- [What the task asks] Report each line below that carries the word "only".
-- Opening Marker --
-- ==== Sys2Proof/Laws/Regs.lean ====
section
/-! SUPPORT. What each register write leaves and changes of a master, field by field. -/

namespace Sys2Proof.Machine

/-! ## ws -/

@[simp] theorem ws_kind (k : Master) (r : SReg) (x : W64) : (k.ws r x).kind = k.kind := by
  unfold Master.ws; split <;> rfl
@[simp] theorem ws_st (k : Master) (r : SReg) (x : W64) : (k.ws r x).st = k.st := by
  unfold Master.ws; split <;> rfl
@[simp] theorem ws_v (k : Master) (r : SReg) (x : W64) : (k.ws r x).v = k.v := by
  unfold Master.ws; split <;> rfl
@[simp] theorem ws_m (k : Master) (r : SReg) (x : W64) : (k.ws r x).m = k.m := by
  unfold Master.ws; split <;> rfl
@[simp] theorem ws_c (k : Master) (r : SReg) (x : W64) : (k.ws r x).c = k.c := by
  unfold Master.ws; split <;> rfl
@[simp] theorem ws_q (k : Master) (r : SReg) (x : W64) : (k.ws r x).q = k.q := by
  unfold Master.ws; split <;> rfl
@[simp] theorem ws_o (k : Master) (r : SReg) (x : W64) : (k.ws r x).o = k.o := by
  unfold Master.ws; split <;> rfl
@[simp] theorem ws_pc (k : Master) (r : SReg) (x : W64) : (k.ws r x).pc = k.pc := by
  unfold Master.ws; split <;> rfl
@[simp] theorem ws_taskid (k : Master) (r : SReg) (x : W64) : (k.ws r x).taskid = k.taskid := by
  unfold Master.ws; split <;> rfl
@[simp] theorem ws_grpid (k : Master) (r : SReg) (x : W64) : (k.ws r x).grpid = k.grpid := by
  unfold Master.ws; split <;> rfl
@[simp] theorem ws_gangid (k : Master) (r : SReg) (x : W64) : (k.ws r x).gangid = k.gangid := by
  unfold Master.ws; split <;> rfl
@[simp] theorem ws_coord (k : Master) (r : SReg) (x : W64) : (k.ws r x).coord = k.coord := by
  unfold Master.ws; split <;> rfl
@[simp] theorem ws_lslot (k : Master) (r : SReg) (x : W64) : (k.ws r x).lslot = k.lslot := by
  unfold Master.ws; split <;> rfl
@[simp] theorem ws_lgen (k : Master) (r : SReg) (x : W64) : (k.ws r x).lgen = k.lgen := by
  unfold Master.ws; split <;> rfl
@[simp] theorem ws_stage (k : Master) (r : SReg) (x : W64) : (k.ws r x).stage = k.stage := by
  unfold Master.ws; split <;> rfl
@[simp] theorem ws_proof (k : Master) (r : SReg) (x : W64) : (k.ws r x).proof = k.proof := by
  unfold Master.ws; split <;> rfl
@[simp] theorem ws_orphv (k : Master) (r : SReg) (x : W64) : (k.ws r x).orphv = k.orphv := by
  unfold Master.ws; split <;> rfl
@[simp] theorem ws_wlim (k : Master) (r : SReg) (x : W64) : (k.ws r x).wlim = k.wlim := by
  unfold Master.ws; split <;> rfl
@[simp] theorem ws_rlim (k : Master) (r : SReg) (x : W64) : (k.ws r x).rlim = k.rlim := by
  unfold Master.ws; split <;> rfl
@[simp] theorem ws_pend (k : Master) (r : SReg) (x : W64) : (k.ws r x).pend = k.pend := by
  unfold Master.ws; split <;> rfl
@[simp] theorem ws_tbmask (k : Master) (r : SReg) (x : W64) : (k.ws r x).tbmask = k.tbmask := by
  unfold Master.ws; split <;> rfl
@[simp] theorem ws_errst (k : Master) (r : SReg) (x : W64) : (k.ws r x).errst = k.errst := by
  unfold Master.ws; split <;> rfl
@[simp] theorem ws_lsbase (k : Master) (r : SReg) (x : W64) : (k.ws r x).lsbase = k.lsbase := by
  unfold Master.ws; split <;> rfl
@[simp] theorem ws_lssize (k : Master) (r : SReg) (x : W64) : (k.ws r x).lssize = k.lssize := by
  unfold Master.ws; split <;> rfl
@[simp] theorem ws_zbase (k : Master) (r : SReg) (x : W64) : (k.ws r x).zbase = k.zbase := by
  unfold Master.ws; split <;> rfl
@[simp] theorem ws_zcount (k : Master) (r : SReg) (x : W64) : (k.ws r x).zcount = k.zcount := by
  unfold Master.ws; split <;> rfl
@[simp] theorem ws_prio (k : Master) (r : SReg) (x : W64) : (k.ws r x).prio = k.prio := by
  unfold Master.ws; split <;> rfl
@[simp] theorem ws_slice (k : Master) (r : SReg) (x : W64) : (k.ws r x).slice = k.slice := by
  unfold Master.ws; split <;> rfl
@[simp] theorem ws_nslice (k : Master) (r : SReg) (x : W64) : (k.ws r x).nslice = k.nslice := by
  unfold Master.ws; split <;> rfl
@[simp] theorem ws_orphan (k : Master) (r : SReg) (x : W64) : (k.ws r x).orphan = k.orphan := by
  unfold Master.ws; split <;> rfl
@[simp] theorem ws_park (k : Master) (r : SReg) (x : W64) : (k.ws r x).park = k.park := by
  unfold Master.ws; split <;> rfl
@[simp] theorem ws_place (k : Master) (r : SReg) (x : W64) : (k.ws r x).place = k.place := by
  unfold Master.ws; split <;> rfl
@[simp] theorem ws_was (k : Master) (r : SReg) (x : W64) : (k.ws r x).was = k.was := by
  unfold Master.ws; split <;> rfl
@[simp] theorem ws_wait (k : Master) (r : SReg) (x : W64) : (k.ws r x).wait = k.wait := by
  unfold Master.ws; split <;> rfl
@[simp] theorem ws_since (k : Master) (r : SReg) (x : W64) : (k.ws r x).since = k.since := by
  unfold Master.ws; split <;> rfl
@[simp] theorem ws_parkO (k : Master) (r : SReg) (x : W64) : (k.ws r x).parkO = k.parkO := by
  unfold Master.ws; split <;> rfl
@[simp] theorem ws_parkA (k : Master) (r : SReg) (x : W64) : (k.ws r x).parkA = k.parkA := by
  unfold Master.ws; split <;> rfl
@[simp] theorem ws_tries (k : Master) (r : SReg) (x : W64) : (k.ws r x).tries = k.tries := by
  unfold Master.ws; split <;> rfl
@[simp] theorem ws_resv (k : Master) (r : SReg) (x : W64) : (k.ws r x).resv = k.resv := by
  unfold Master.ws; split <;> rfl
@[simp] theorem ws_issued (k : Master) (r : SReg) (x : W64) : (k.ws r x).issued = k.issued := by
  unfold Master.ws; split <;> rfl
@[simp] theorem ws_await (k : Master) (r : SReg) (x : W64) : (k.ws r x).await = k.await := by
  unfold Master.ws; split <;> rfl
@[simp] theorem ws_div (k : Master) (r : SReg) (x : W64) : (k.ws r x).div = k.div := by
  unfold Master.ws; split <;> rfl
@[simp] theorem ws_yield (k : Master) (r : SReg) (x : W64) : (k.ws r x).yield = k.yield := by
  unfold Master.ws; split <;> rfl
@[simp] theorem ws_cAcc (k : Master) (r : SReg) (x : W64) : (k.ws r x).cAcc = k.cAcc := by
  unfold Master.ws; split <;> rfl
@[simp] theorem ws_cDone (k : Master) (r : SReg) (x : W64) : (k.ws r x).cDone = k.cDone := by
  unfold Master.ws; split <;> rfl
@[simp] theorem ws_cFail (k : Master) (r : SReg) (x : W64) : (k.ws r x).cFail = k.cFail := by
  unfold Master.ws; split <;> rfl
@[simp] theorem ws_cRep (k : Master) (r : SReg) (x : W64) : (k.ws r x).cRep = k.cRep := by
  unfold Master.ws; split <;> rfl
@[simp] theorem ws_rRep (k : Master) (r : SReg) (x : W64) : (k.ws r x).rRep = k.rRep := by
  unfold Master.ws; split <;> rfl
@[simp] theorem ws_posts (k : Master) (r : SReg) (x : W64) : (k.ws r x).posts = k.posts := by
  unfold Master.ws; split <;> rfl
@[simp] theorem ws_kept (k : Master) (r : SReg) (x : W64) : (k.ws r x).kept = k.kept := by
  unfold Master.ws; split <;> rfl
@[simp] theorem ws_vxe (k : Master) (r : SReg) (x : W64) : (k.ws r x).vxe = k.vxe := by
  unfold Master.ws; split <;> rfl
@[simp] theorem ws_mxe (k : Master) (r : SReg) (x : W64) : (k.ws r x).mxe = k.mxe := by
  unfold Master.ws; split <;> rfl
@[simp] theorem ws_cpe (k : Master) (r : SReg) (x : W64) : (k.ws r x).cpe = k.cpe := by
  unfold Master.ws; split <;> rfl
@[simp] theorem ws_att (k : Master) (r : SReg) (x : W64) : (k.ws r x).att = k.att := by
  unfold Master.ws; split <;> rfl
@[simp] theorem ws_att8 (k : Master) (r : SReg) (x : W64) : (k.ws r x).att8 = k.att8 := by
  unfold Master.ws; split <;> rfl
@[simp] theorem ws_probes (k : Master) (r : SReg) (x : W64) : (k.ws r x).probes = k.probes := by
  unfold Master.ws; split <;> rfl
@[simp] theorem ws_exiting (k : Master) (r : SReg) (x : W64) : (k.ws r x).exiting = k.exiting := by
  unfold Master.ws; split <;> rfl
@[simp] theorem ws_hcount (k : Master) (r : SReg) (x : W64) : (k.ws r x).hcount = k.hcount := by
  unfold Master.ws; split <;> rfl
@[simp] theorem ws_hreq (k : Master) (r : SReg) (x : W64) : (k.ws r x).hreq = k.hreq := by
  unfold Master.ws; split <;> rfl
@[simp] theorem ws_zsel (k : Master) (r : SReg) (x : W64) : (k.ws r x).zsel = k.zsel := by
  unfold Master.ws; split <;> rfl
@[simp] theorem ws_qbad (k : Master) (r : SReg) (x : W64) : (k.ws r x).qbad = k.qbad := by
  unfold Master.ws; split <;> rfl
@[simp] theorem ws_saving (k : Master) (r : SReg) (x : W64) : (k.ws r x).saving = k.saving := by
  unfold Master.ws; split <;> rfl
@[simp] theorem ws_flt (k : Master) (r : SReg) (x : W64) : (k.ws r x).flt = k.flt := by
  unfold Master.ws; split <;> rfl
@[simp] theorem ws_exam (k : Master) (r : SReg) (x : W64) : (k.ws r x).exam = k.exam := by
  unfold Master.ws; split <;> rfl
@[simp] theorem ws_woke (k : Master) (r : SReg) (x : W64) : (k.ws r x).woke = k.woke := by
  unfold Master.ws; split <;> rfl
@[simp] theorem ws_gno (k : Master) (r : SReg) (x : W64) : (k.ws r x).gno = k.gno := by
  unfold Master.ws; split <;> rfl
@[simp] theorem ws_rv (k : Master) (r : SReg) (x : W64) (i : VReg) : (k.ws r x).rv i = k.rv i := by
  simp only [Master.rv, ws_v]
@[simp] theorem ws_rm (k : Master) (r : SReg) (x : W64) (i : MReg) : (k.ws r x).rm i = k.rm i := by
  simp only [Master.rm, ws_m]
@[simp] theorem ws_rc (k : Master) (r : SReg) (x : W64) (i : CReg) : (k.ws r x).rc i = k.rc i := by
  simp only [Master.rc, ws_c]
@[simp] theorem ws_rq (k : Master) (r : SReg) (x : W64) (i : QReg) : (k.ws r x).rq i = k.rq i := by
  simp only [Master.rq, ws_q]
-- Closing Marker --
- [Solution]
  simp only [Master.rv, ws_v]
  simp only [Master.rm, ws_m]
  simp only [Master.rc, ws_c]
  simp only [Master.rq, ws_q]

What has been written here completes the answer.